- **Activity**: Please copy each line of the data that includes the string "those".

--- START ---

-- ==== Sys2Proof/Machine/Uses.lean ====
section
/-! DEFINITION. The rows of the table memory that the owners use (R165): for each act that can use a row, the rows that its
path from a given state takes, in the order in which it takes them. An act uses a row when it takes the row's content, or
when its rule checks that the row is not DAMAGED; an answer formed of live state, with no more of a row than its mark, uses
none (notes/assumptions/11.md). -/

namespace Sys2Proof.Machine

/-! ## The rows of the tables -/

def streamRows : List RowRef := allStreams.map .stream
def stepRows : List RowRef := allSteps.map .step
def harmonicRows : List RowRef := allLimits.map .harmonic
def resonanceRows : List RowRef := (List.finRange 9).map .resonance
def unitRows : List RowRef := allUnits.map .unit

/-! ## Answers on counts (R49, R50, R52) -/

/-- R49: the answer on count `c` uses the Resonance Table row of that count; there is none for 9. -/
def countUses (c : Nat) : List RowRef :=
  if h : c < 9 then [.resonance ⟨c, h⟩] else []

/-- R50: the next-count status. -/
def nextCountUses (s : State) : List RowRef := countUses (nextCount s)

/-- R52, conditions 1 to 3: the row of the in-service count, and the rows of the orders it lists. -/
def detuneUses (s : State) : List RowRef :=
  let n := s.inCount
  if h : 1 ≤ n ∧ n < 9 then
    let row := s.memory.tables.resonance[n]
    .resonance ⟨n, h.2⟩ :: if row.damaged then [] else (row.row.orders.filterMap limitOfOrder).map .harmonic
  else []

/-! ## Grants (R124 to R127) -/

/-- R125: the walk of the Open List asks of each READY step whose duty bar is CLEAR whether it is cool enough (R87), and
ends at the first eligible one. -/
def walkUses (s : State) : List (Fin 8) → List RowRef
  | [] => []
  | i :: rest =>
    (if s.stepState i = .ready ∧ !dutyBarred i s then [.step i] else []) ++
      if eligible s i then [] else walkUses s rest

/-- R127: the checks of a MANUAL entry. SETTINGS uses the Yard Table and the step's row, RESONANCE the answer on the count;
the other entries use no row. -/
def manualUses (t : Fin 9) (k : CmdKind) (s : State) : List RowRef :=
  match unitStep t, k with
  | some i, .close =>
    if s.stepState i = .ready then
      [.yard, .step i] ++
        if !s.yardDamaged ∧ !s.stepDamaged i ∧ s.switching.line = .live ∧ s.energisedCount < s.yard.maxSteps then
          countUses (s.energisedCount + 1)
        else []
    else []
  | _, _ => []

/-- R125: MAXIMUM uses the Yard Table, RESONANCE the answer on the count, and NO_STEP the rows of the walk. -/
def autoCloseUses (s : State) : List RowRef :=
  if vctrlValid (fun v => v < s.switching.uLo) s ∧ s.switching.line = .live then
    .yard ::
      if s.energisedCount < s.yard.maxSteps then
        countUses (s.energisedCount + 1) ++
          if countBlocked (s.energisedCount + 1) s then [] else walkUses s s.supervisor.openList
      else []
  else []

/-- R126: the reason DETUNE uses the answer on the in-service count. -/
def autoOpenUses (reason : Reason) (s : State) : List RowRef :=
  match reason with
  | .detune => if 1 ≤ s.inCount then countUses s.inCount else []
  | .high | .low => []

/-- The grant of one entry that has left the queue. -/
def entryUses (e : QueueEntry) (s : State) : List RowRef :=
  match e.origin, e.kind with
  | .manual t, k => manualUses t k s
  | .auto _, .close => autoCloseUses s
  | .auto r, .opn => autoOpenUses r s

/-- R124: the grants while the slot is FREE. -/
def grantLoopUses : Nat → State → List RowRef
  | 0, _ => []
  | n + 1, s =>
    match s.switching.holder, s.switching.queue with
    | none, e :: rest =>
      let s := s.updSwitching fun w => { w with queue := rest }
      entryUses e s ++ grantLoopUses n (grantEntry e s)
    | _, _ => []

/-- R124: the entries that wait for the slot. -/
def grantUses (s : State) : List RowRef := grantLoopUses s.switching.queue.length s

/-- R123: an arriving entry, and the grants that follow. -/
def arriveUses (k : CmdKind) (o : Origin) (s : State) : List RowRef := grantUses (enqueue k o s)

def arriveAutoUses (k : CmdKind) (reason : Reason) (s : State) : List RowRef :=
  arriveUses k (.auto reason) (goPending s)

/-! ## Timers and the selection (R114, R119, R121, R122, R131) -/

/-- R121: the judgement of a high timer expiry. -/
def judgeHighUses (rise : Nat) (s : State) : List RowRef :=
  if highCheck rise s = none then arriveAutoUses .opn .high s else []

/-- R121: the judgement of a low timer expiry; its count part uses the Yard Table (R114). -/
def judgeLowUses (rise : Nat) (s : State) : List RowRef :=
  (if lowVoltage rise s then [.yard] else []) ++
    if lowCheck rise s = none then arriveAutoUses .close .low s else []

/-- R121: a held expiry. -/
def judgeHeldUses (s : State) : List RowRef :=
  match s.switching.expiryHeld, s.switching.control with
  | some rise, .autoHigh => judgeHighUses rise s
  | some rise, .autoLow => judgeLowUses rise s
  | _, _ => []

/-- R121, R130: the removal of the selection frees a held expiry. -/
def dropUses (s : State) : List RowRef := judgeHeldUses (s.updSwitching fun w => { w with selection := none })

/-- R131: the removal of the selection, if one exists, with an event. -/
def removalUses (s : State) : List RowRef := if s.switching.selection.isSome then dropUses s else []

/-- R121: the high timer's expiry uses the Yard Table for its ΔV. -/
def highExpiryUses (s : State) : List RowRef :=
  if highRuns s then
    .yard :: if s.switching.selection.isSome then [] else judgeHighUses s.yard.stepRise s
  else []

def lowExpiryUses (s : State) : List RowRef :=
  if lowRuns s then
    .yard :: if s.switching.selection.isSome then [] else judgeLowUses s.yard.stepRise s
  else []

/-- R114: the timers that a Yard Table write makes expire. -/
def expireUses (s : State) : List RowRef :=
  let high := s.switching.high.reached (s.yard.highDelay * 1000)
  let after := if high then highExpiry s else s
  (if high then highExpiryUses s else []) ++
    if after.switching.low.reached (after.yard.lowDelay * 1000) then lowExpiryUses after else []

/-! ## Reports to switching control (R93, R122, R128) -/

/-- R131: the selection of a step that enters LOCKOUT or WITHDRAWN. -/
def selectionUses (r : StepReport) (s : State) : List RowRef :=
  if isSelected (stepUnit r.step) s ∧ (r.new = .lockout ∨ r.new = .withdrawn) then removalUses s else []

def controlReportUses (r : StepReport) (s : State) : List RowRef :=
  let s := settleByReport r s
  selectionUses r s ++ grantUses (tripInDead r (selectionByReport r s))

/-! ## Publications (R31) -/

/-- R43 to R52: the rows of the elements that move and of the conditions that are re-formed, and those of the counts. -/
def harmonicUses (m : Fin 38) (record : ResultRecord) (s : State) : List RowRef :=
  if h : m.val < 6 then
    (if !evaluable record then []
     else if m.val < 3 then harmonicRows
     else (allLimits.filter fun i => (s.harmonic.elements[(⟨m.val, h⟩ : Fin 6)][i]).isSome).map .harmonic) ++
      (if m.val < 3 then nextCountUses s else []) ++
      (if m = 0 then detuneUses s else [])
  else []

/-- R58, R77: the row of the step whose neutral or phase A input publishes, where the step is IN, or its heat mode is
SERVICE. -/
def stepPublicationUses (m : Fin 38) (s : State) : List RowRef :=
  match inputStep m with
  | some (i, k) =>
    if (k = 3 ∧ s.stepState i = .inService) ∨ (k = 0 ∧ s.duty.steps[i].mode = .service) then [.step i] else []
  | none => []

/-- R114 to R117: an evaluation uses the Yard Table; the entry to DEAD removes the selection. -/
def controlUses (s : State) : List RowRef :=
  let s := takeLimits (formControlQuantity s)
  .yard ::
    if !s.yardDamaged ∧ s.switching.line ≠ .dead ∧ (lineRules s).switching.line = .dead then removalUses (enterDead s)
    else []

/-- R31: the consumers of a record of input `m`. -/
def publicationUses (m : Fin 38) (record : ResultRecord) (s : State) : List RowRef :=
  let s := { s with engine := { s.engine with results := s.engine.results.set m record } }
  harmonicUses m record s ++ stepPublicationUses m s ++
    if m = 0 then controlUses (harmonicPublication m s) else []

/-- The inputs that an act publishes: those whose record it gives a new sequence number (R31, R32). -/
def publishedBy (act : State → State) (s : State) : List (Fin 38) :=
  let before := s.engine.results
  let after := (act s).engine.results
  allInputs.filter fun m => after[m].sequence ≠ before[m].sequence

/-- R32: what the INVALID publications of an act use. None of them changes what another one uses. -/
def noticeUses (act : State → State) (s : State) : List RowRef :=
  (publishedBy act s).flatMap fun m => publicationUses m (invalidRecord s.engine.results[m]) s

/-! ## Acceptance and the engine (chapters 01 and 02) -/

/-- R1, R6: a sample frame is compared with the rows of the Stream Table. -/
def sampleUses (f : SampleFrame) (s : State) : List RowRef :=
  streamRows ++ noticeUses (acceptFrame f) s

/-- R13: the loss of a RUNNING stream uses the map of its row. -/
def lossUses (i : Fin 16) (s : State) : List RowRef :=
  if s.acceptance.streams[i].status = .running then .stream i :: noticeUses (streamLost i) s else []

/-- R27, R31: the end of a computation uses the input's nominal and what its publication uses, unless its window is
withdrawn; a notice that waited for it follows (R22). -/
def computationUses (s : State) : List RowRef :=
  match s.engine.computing with
  | some (m, w) =>
    let x := s.window m w
    let s := setWindow m w Window.empty { s with engine := { s.engine with computing := none } }
    if x.state = .computing true then noticeUses (endWait m w) s
    else
      let record := computeRecord x s.memory.tables.input[m].row.nominal s.engine.results[m]
      .input m :: publicationUses m record s ++ noticeUses (endWait m w) (publish m record s)
  | none => []

/-! ## The duty monitor and the step supervisor (chapters 05 and 06) -/

/-- R78: the steps whose heat mode is COOLDOWN. -/
def cooldownUses (s : State) : List RowRef :=
  (allSteps.filter fun i => s.duty.steps[i].mode = .cooldown).map .step

/-- R85, R86: a running decay timer uses the decay period, the limit and the base. -/
def decayUses (i : Fin 8) (s : State) : List RowRef :=
  if s.duty.steps[i].decay.isSome then [.step i] else []

/-- R82, R84, R94, R95: a position report that counts as an operation, or that resolves the step to OPEN. -/
def positionUses (i : Fin 8) (pos : Position) (s : State) : List RowRef :=
  let x := s.supervisor.steps[i]
  let operation : Bool :=
    x.lastPosition ≠ some pos ∧ !x.resolutionDue ∧ x.lastPosition ≠ none ∧ pos ≠ .intermediate
  if operation ∨ (x.resolutionDue ∧ pos = .opened) then [.step i] else []

/-- R82, R103: a failed close loads the discharge timer. -/
def closeOutcomeUses (i : Fin 8) (o : CmdOutcome) (s : State) : List RowRef :=
  if s.stepState i = .closing ∧ o ≠ .done then [.step i] else []

/-- R65: an entry into IN uses the neutral input present flag. -/
def unbalanceReportUses (r : StepReport) (_ : State) : List RowRef :=
  if r.old ≠ .inService ∧ r.new = .inService then [.step r.step] else []

/-- R50: a report that has the next-count status evaluated. -/
def harmonicReportUses (r : StepReport) (s : State) : List RowRef :=
  if isEnergised r.old ∨ isEnergised r.new then nextCountUses s else []

/-! ## Breaker commands (chapter 08) -/

/-- R137, R141, R157: a command that starts uses its unit's row, and the Link Table for the frame it sends. -/
def startUses (r : CmdRequest) (s : State) : List RowRef :=
  if startsCommand r s then .unit r.unit :: if s.unitDamaged r.unit then [] else [.link] else []

/-- R146: the failed open of a step starts the backup trip. -/
def endUses (u : Fin 9) (o : CmdOutcome) (s : State) : List RowRef :=
  if (unitStep u).isSome ∧ s.commands[u].context.kind = some .opn ∧ o ≠ .done then startUses backupRequest s else []

/-- R144: a command in flight that ends without an answer. -/
def forceEndUses (u : Fin 9) (s : State) : List RowRef :=
  if s.commands[u].context.inFlight then endUses u (forcedOutcome s.commands[u]) s else []

/-- R137, R144: a request; the command of a DAMAGED unit ends at once. -/
def requestUses (r : CmdRequest) (s : State) : List RowRef :=
  startUses r s ++
    if startsCommand r s ∧ s.unitDamaged r.unit then
      let s := s.updUnit r.unit (newContext r)
      endUses r.unit (forcedOutcome s.commands[r.unit]) s
    else []

/-- R141: a next-send time uses the attempts in force, and the Link Table for the frame it sends. -/
def nextSendUses (u : Fin 9) (s : State) : List RowRef :=
  let x := s.commands[u]
  if x.context.state = .sending then
    .unit u :: if (s.unitRow u).attempts ≤ x.context.attempts then endUses u (forcedOutcome x) s else [.link]
  else []

/-- R143: the operate deadline. -/
def deadlineUses (u : Fin 9) (s : State) : List RowRef :=
  if s.commands[u].context.state = .awaitingMove then endUses u .noMove s else []

/-- R136, R144: the expiry of an ALIVE unit's supervision timer. -/
def supervisionUses (u : Fin 9) (s : State) : List RowRef :=
  if s.commands[u].timer.isSome ∧ s.commands[u].supervision = .alive then forceEndUses u s else []

end Sys2Proof.Machine
end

--- END ---

- **Solution to the problem**:
/-- R43 to R52: the rows of the elements that move and of the conditions that are re-formed, and those of the counts. -/
/-- The inputs that an act publishes: those whose record it gives a new sequence number (R31, R32). -/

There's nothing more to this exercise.